He also claimed a very high accuracy rate, while the product warns VPNs and some proxies can blur the reading and even adds a notice when it detects that the location may be unreliable. Now treat the readout as a signal with limits. Not a complete verdict for that person though. Now as soon as the panel appeared, users began checking. Well known MAGA handles a fan account for Ivanka Trump with about a million followers showed Nigeria as its base.

A cluster of other right leaning personalities landed outside US borders as well, including a dark mega profile tied to Thailand, a mega scope account in Nigeria, and a mega beacon account in South Asia. Another page branded around Mega nation X with hundreds of thousands of followers in a patriotic bio American flag eagle. Those things was identified as operating from Eastern Europe. The pattern was not isolated to one account or one region. And these trolls are all over the world now.

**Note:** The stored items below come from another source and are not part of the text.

-- ==== Sys2Proof/Machine/Moraine.lean ====
section
/-! DEFINITION. Memory channels, the Moraine evacuation engine on interleave sets and on cache slices, and scrubbing
(R31 to R39, R47 to R51, R431). -/

namespace Sys2Proof.Machine

open Sys2Proof

/-! ## CHANNEL_ACCESS (R35, R38) -/

/-- A write-back of the line waits behind the move of its granule (R35). -/
def lineStalled (s : State) (l : Nat) : Bool :=
  match regionSet s (l * 128 / 2 ^ 30) with
  | none => false
  | some (i, _) => (setAtIdx s i).stalled.any fun e => e.1 == l

/-- Counts a correctable error of the channel that a physical address lies in (R38). The spec gives the counter no width:
the model's does not wrap (log 85). -/
def countChanErr (s : State) (pa : Nat) : State :=
  match chanOf s pa with
  | none => s
  | some (i, c, _) =>
    let g := globalChan i c
    modMem s fun m => { m with chanErr := putD m.chanErr g 0 (look m.chanErr g 0 + 1) }

/-- A slice reads a line from its channel (R35, R47), where it has room (R6); `bad` are the flits that the read returns
beyond correction, which their channel location keeps as poisoned until they are written whole (R38, R39). -/
def fillFrom (s : State) (l : Nat) (bad : BitVec 4) : State :=
  if (lineAt s l).isSome || !((paKind (l * 128)).homed && present s (l * 128)) || sliceFull s l then s
  else
    let s := markFlits s l bad
    setLine s l (fillLine s l)

/-- The write-back of a line is charged to the context that wrote it last: its bytes at the tier, and those that cross the
spoke of an HBM stack's die (R16, R17, R417). -/
def chargeBack (s : State) (l : Nat) (x : Line) : State :=
  match x.ctx with
  | none => s
  | some c => if paKind (l * 128) = .hbm then chargeBytes s c 0 128 0 128 0 else chargeBytes s c 0 0 128 0 0

/-- A slice writes a dirty line back (R35, R48). -/
def cleanLine (s : State) (l : Nat) : State :=
  match lineAt s l with
  | none => s
  | some x => if x.dirty then setLine (writeBackLine (chargeBack s l x) l x) l { x with dirty := false } else s

/-- A slice may release a line: no die holds a replica of it, and its write-back has been performed. -/
def mayRelease (s : State) (l : Nat) (x : Line) : Bool :=
  x.vec == 0 && !collapsingOn s l && !lineStalled s l && !(x.dirty && lineMoving s l)

/-- CHANNEL_ACCESS (R35, R38): a fill, a write-back or a release reaches the channel, routed by its granule's state. -/
def execChannelAccess (line : Nat) (act : ChanAct) (s : State) : Res :=
  match act with
  | .fill => .next (fillFrom s line 0)
  | .uncorrectable f => .next (fillFrom s line f)
  | .correctable => .next (if (lineAt s line).isSome then s else fillFrom (countChanErr s (line * 128)) line 0)
  | .writeBack => .next (cleanLine s line)
  | .evict =>
    match lineAt s line with
    | none => .next s
    | some x => if mayRelease s line x then .next (dropLine (cleanLine s line) line) else .next s

/-! ## Dropping a channel (R31 to R33) -/

/-- A channel of a set is live (R33). -/
def chanLive (x : ISet) (c : Nat) : Bool := decide (c < x.n) && !x.gone.contains c && !x.failed.contains c

/-- The entries that name a channel, ascending. -/
def chanEntries (i : Nat) (x : ISet) (c : Nat) : List Nat :=
  (List.range (setT i)).filter fun e => decide ((remapEntry x e).1 = c)

/-- A channel's reserve rank is free (R32). -/
def rankFree (i : Nat) (x : ISet) (c : Nat) : Bool := x.remap.all fun e => e.2 != (c, setK i x)

/-- The channels that evacuations in progress empty. -/
def ISet.leaving (x : ISet) : List Nat := dedup ((x.moving :: x.queued).flatMap fun (m : SMap (Nat × Nat)) => m.map fun e => e.2.1)

/-- A channel is live for an evacuation: in service, and not being emptied by an earlier one (R32). -/
def chanStays (x : ISet) (c : Nat) : Bool := chanLive x c && !x.leaving.contains c

/-- A channel other than the evacuated one may receive an entry (R32). -/
def mayReceive (i : Nat) (x : ISet) (ch c : Nat) : Bool := c != ch && chanStays x c && rankFree i x c

/-- The evacuate command is refused (R32). A refused command leaves STAT at 0b10 while granules still move, and the next
command is then judged by the rule's cases alone (log 50). -/
def evacRefused (i : Nat) (x : ISet) (ch : Nat) : Bool :=
  x.stat == 1 || !x.rsv || !chanStays x ch ||
    decide (((List.range x.n).filter (mayReceive i x ch)).length < (chanEntries i x ch).length)

/-- Reassigns one entry of a channel to the next channel with a free reserve rank, beside the entries reassigned before it
(R32). -/
def reassign (i ch : Nat) (y : ISet × SMap (Nat × Nat)) (e : Nat) : ISet × SMap (Nat × Nat) :=
  match firstOf (mayReceive i y.1 ch) ((List.range y.1.n).map fun d => (y.1.rrptr + 1 + d) % y.1.n) with
  | none => y
  | some c =>
    ({ y.1 with remap := put y.1.remap e (c, setK i y.1), rrptr := c }, put y.2 e (remapEntry y.1 e))

/-- The evacuate command (R32). Where granules of an earlier evacuation still move, those of the new one follow them. -/
def evacSet (i ch : Nat) (x : ISet) : ISet :=
  let x := { x with evch := ch }
  if evacRefused i x ch then { x with stat := 2 }
  else
    let r := (chanEntries i x ch).foldl (reassign i ch) (x, [])
    let y := { r.1 with stat := 1, drops := r.1.drops + 1 }
    if y.moving.isEmpty then { y with moving := r.2, evpos := 0 } else { y with queued := y.queued ++ [r.2] }

/-- The fail command (R33). -/
def failSet (ch : Nat) (x : ISet) : ISet :=
  let x := { x with evch := ch }
  if x.stat == 1 || !chanLive x ch then { x with stat := 2 }
  else { x with failed := x.failed ++ [ch], drops := x.drops + 1, stat := 0 }

/-- SET_EVACUATE (R31, R32, R421): only firmware writes a set control register. -/
def execSetEvacuate (by_ : Agent) (set ch : Nat) (s : State) : Res :=
  if !isFw by_ then .next (countDrop s)
  else if 10 ≤ set then .next s
  else .next (modSet s set (evacSet set ch))

/-- SET_FAIL (R31, R33, R421). -/
def execSetFail (by_ : Agent) (set ch : Nat) (s : State) : Res :=
  if !isFw by_ then .next (countDrop s)
  else if 10 ≤ set then .next s
  else .next (modSet s set (failSet ch))

/-! ## Moving granules (R34, R35, R37) -/

/-- The granules of the evacuating channel: its entries in every block of the set's frames (R34). -/
def evacTotal (s : State) (i : Nat) (x : ISet) : Nat := setFrames s i x * 2 ^ 30 / (setT i * 512) * x.moving.length

/-- The region that maps a frame of a set. -/
def frameRegion (s : State) (i fr : Nat) : Option Nat :=
  firstOf (fun r => decide (regionSet s r = some (i, fr))) (s.mem.regions.map (·.1))

/-- The fold of the upper address bits of a block as its region places it; 0 for a frame that no region maps. -/
def blockFold (s : State) (i block : Nat) : Nat :=
  let off := block * (setT i * 512)
  match frameRegion s i (off / 2 ^ 30) with
  | none => 0
  | some r => hiFold i (r * 2 ^ 30 + off % 2 ^ 30)

/-- The granule that moves at a position: its block and its entry, ascending in granule number within the block
(R34). -/
def granuleAt (x : ISet) (pos : Nat) : Nat × Nat :=
  let n := x.moving.length
  (pos / n, (sortBy (fun e f => decide (e ^^^ x.fold ≤ f ^^^ x.fold)) (keysOf x.moving)).getD (pos % n) 0)

/-- The engine begins the next granule; at the first of a block it takes the block's order (R34). -/
def ISet.begin_ (x : ISet) (fold : Nat) : ISet :=
  { x with busy := true, fold := if x.evpos % x.moving.length = 0 then fold else x.fold }

/-- The channel key of the first byte of a slot of a set (R29). -/
def slotKey (i : Nat) (x : ISet) (block c rank : Nat) : Nat := chanKey i c ((block * setQ i x + rank) * 512)

/-- Copies a granule between slots with its poison; all of it is poisoned where the old channel does not answer
(R37). -/
def copyGranule (s : State) (src dst : Nat) (mute : Bool) : State :=
  modMem s fun m =>
    let ch := wrBytes m.chan dst (rdBytes m.chan src 512)
    let ps := (List.range 16).foldl
      (fun p f => putD p (dst / 32 + f) false (mute || look m.chanPois (src / 32 + f) false)) m.chanPois
    { m with chan := ch, chanPois := ps }

/-- MORAINE_GRANULE_BEGIN (R34): the engine begins the next granule of an evacuating set. -/
def execMoraineGranuleBegin (set : Nat) (s : State) : Res :=
  let x := setAtIdx s set
  if !x.moving.isEmpty && !x.busy && decide (x.evpos < evacTotal s set x) then
    .next (modSet s set fun x => x.begin_ (blockFold s set (x.evpos / x.moving.length)))
  else .next s

/-- The evacuation of a set is over: its channel is out of service (R32), and the next accepted one begins. -/
def endEvac (x : ISet) : ISet :=
  let y : ISet := { x with busy := false, mute := false, gone := x.gone ++ (x.moving.take 1).map fun e => e.2.1 }
  match x.queued with
  | [] => { y with moving := [], stat := 0 }
  | m :: q => { y with moving := m, queued := q, evpos := 0 }

/-- EVPOS (R31, R32): 0 while the granules that move are those of an earlier evacuation than the last one accepted. -/
def ISet.evposReg (x : ISet) : Nat := if x.queued.isEmpty then x.evpos else 0

/-- Performs the writes stalled behind a move, oldest first, at the new location (R35). -/
def performStalled (s : State) (set : Nat) : State :=
  let l := (setAtIdx s set).stalled
  l.foldl (fun s e => storeLine s e.1 e.2.1 e.2.2.1 e.2.2.2) (modSet s set fun x => { x with stalled := [] })

/-- MORAINE_GRANULE_COMPLETE (R34 to R37): the last write at the new location is acknowledged, EVPOS advances and the
stalled writes are performed; after the last granule the channel is out of service. -/
def execMoraineGranuleComplete (set : Nat) (s : State) : Res :=
  let x := setAtIdx s set
  if !x.busy || x.moving.isEmpty then .next s
  else
    let g := granuleAt x x.evpos
    let old := look x.moving g.2 (0, 0)
    let new := nextPlace x g.2
    let s := copyGranule s (slotKey set x g.1 old.1 old.2) (slotKey set x g.1 new.1 new.2)
      (x.mute || x.failed.contains old.1)
    let total := evacTotal s set x
    let s := modSet s set fun x => { x with busy := false, mute := false, evpos := x.evpos + 1 }
    let s := performStalled s set
    .next (if total ≤ x.evpos + 1 then modSet s set endEvac else s)

/-! ## Dropping a slice (R49 to R51) -/

/-- A slice is live (R50). -/
def sliceLive (x : SliceCtl) (n : Nat) : Bool := decide (n < 64) && !x.gone.contains n

/-- The slice-table entries that name a slice, ascending. -/
def sliceEntries (s : State) (n : Nat) : List Nat := (List.range 512).filter fun e => sliceEntry s e == n

/-- The slices that an evacuation in progress empties. -/
def SliceCtl.leaving (x : SliceCtl) : List Nat := dedup (x.moving.map fun e => look x.table e.1 (e.1 % 64))

/-- A slice is live for a new command: in service, and not being emptied by an earlier one (R50). -/
def sliceStays (x : SliceCtl) (n : Nat) : Bool := sliceLive x n && !x.leaving.contains n

/-- The evacuate command of a slice is refused (R50). A refused command leaves STAT at 0b10 while entries still move, and
the next command is then judged by the rule's cases alone (log 50). -/
def sliceRefused (x : SliceCtl) (n : Nat) : Bool :=
  x.stat == 1 || !sliceStays x n ||
    decide (((List.range 64).filter fun m => m != n && sliceStays x m).length < 32)

/-- Gives one entry of the evacuating slice its new slice (R50). -/
def reassignSlice (n : Nat) (x : SliceCtl) (e : Nat) : SliceCtl :=
  match firstOf (fun m => m != n && sliceStays x m) ((List.range 64).map fun d => (x.rrptr + 1 + d) % 64) with
  | none => x
  | some m => { x with moving := put x.moving e m, rrptr := m }

/-- The entries that name a slice, or that an evacuation in progress moves to it, ascending. -/
def entriesOf (s : State) (n : Nat) : List Nat :=
  (List.range 512).filter fun e => (look? s.mem.slices.moving e).getD (sliceEntry s e) == n

/-- The evacuate command of a slice (R50). -/
def evacSlice (s : State) (n : Nat) : State :=
  let x := { s.mem.slices with evsl := n }
  let y := if sliceRefused x n then { x with stat := 2 }
    else
      let y := (entriesOf s n).foldl (reassignSlice n) x
      { y with stat := 1, evpos := 0, drops := y.drops + 1 }
  modMem s fun m => { m with slices := y }

/-- SLICE_EVACUATE (R49, R50, R421): only firmware writes the slice control register. -/
def execSliceEvacuate (by_ : Agent) (slice : Nat) (s : State) : Res :=
  if !isFw by_ then .next (countDrop s) else .next (evacSlice s (slice % 64))

/-- The lines of a slice-table entry that its slice holds. -/
def entryLines (s : State) (e : Nat) : List Nat := (keysOf s.mem.lines).filter fun l => sliceIdx (l * 128) == e

/-- No transaction is in progress on the lines of an entry, and each can be written back (R51 steps 2 and 4). -/
def entryQuiet (s : State) (e : Nat) : Bool :=
  (s.mem.collapses.all fun c => sliceIdx (c.line * 128) != e) &&
    ((allStaged s).all fun x => !(x.2.accepted || x.2.collapsing) || sliceIdx x.2.pa != e) &&
    (entryLines s e).all fun l => !lineMoving s l && !lineStalled s l

/-- Moraine clears a line out of the old slice: its replicas collapse, a dirty line is written back, and is poisoned
in memory where the slice does not answer (R51 steps 3 and 4). -/
def moveLine (mute : Bool) (s : State) (l : Nat) : State :=
  let s := dropReplicas s l
  match lineAt s l with
  | none => s
  | some x =>
    let s := if !x.dirty then s
      else if mute then (List.range 4).foldl (fun s f => memSetPois s (l * 128 + 32 * f) true) s
      else writeBackLine (chargeBack s l x) l x
    dropLine s l

/-- The entry switches to its new slice (R51 step 5); after its last a slice is out of service, and STAT returns to 0b00
(R50). -/
def switchEntry (x : SliceCtl) (e old new : Nat) : SliceCtl :=
  let y := { x with table := putD x.table e (e % 64) new, moving := del x.moving e, evpos := x.evpos + 1 }
  let y := if y.leaving.contains old then y else { y with gone := y.gone ++ [old] }
  if y.moving.isEmpty then { y with stat := 0, mute := false } else y

/-- SLICE_ENTRY_MOVE (R51): Moraine moves the next entry of the evacuating slice. -/
def execSliceEntryMove (s : State) : Res :=
  let x := s.mem.slices
  match x.moving with
  | [] => .next s
  | (e, new) :: _ =>
    if entryQuiet s e then
      let s := (entryLines s e).foldl (moveLine x.mute) s
      .next (modMem s fun m => { m with slices := switchEntry m.slices e (look m.slices.table e (e % 64)) new })
    else .next s

/-! ## MEMORY_SCRUB (R38, R431) -/

/-- MEMORY_SCRUB (R38, R431): a scrub finds a correctable error in a flit of a channel and counts it; the corrected word
is the word's value, so that its write-back, dropped where another write came first, changes no byte. -/
def execMemoryScrub (chan flit : Nat) (_raced : Bool) (s : State) : Res :=
  if chan < 400 ∧ !look s.mem.chanPois (chan * 2 ^ 33 + flit) false then
    .next (modMem s fun m => { m with chanErr := putD m.chanErr chan 0 (look m.chanErr chan 0 + 1) })
  else .next s

end Sys2Proof.Machine
end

There were checks from News Guard and others and they found multiple accounts that present as American yet register in Eastern Europe, Asia or Africa. And one large fan page for Barron Trump, for example, lists Eastern Europe non EU in its location panel, while its profile bio claims Mar a Lago. And the same reporting points out that these accounts have pushed provocative claims about US politics, including unfounded allegations about debate moderators taking bribes.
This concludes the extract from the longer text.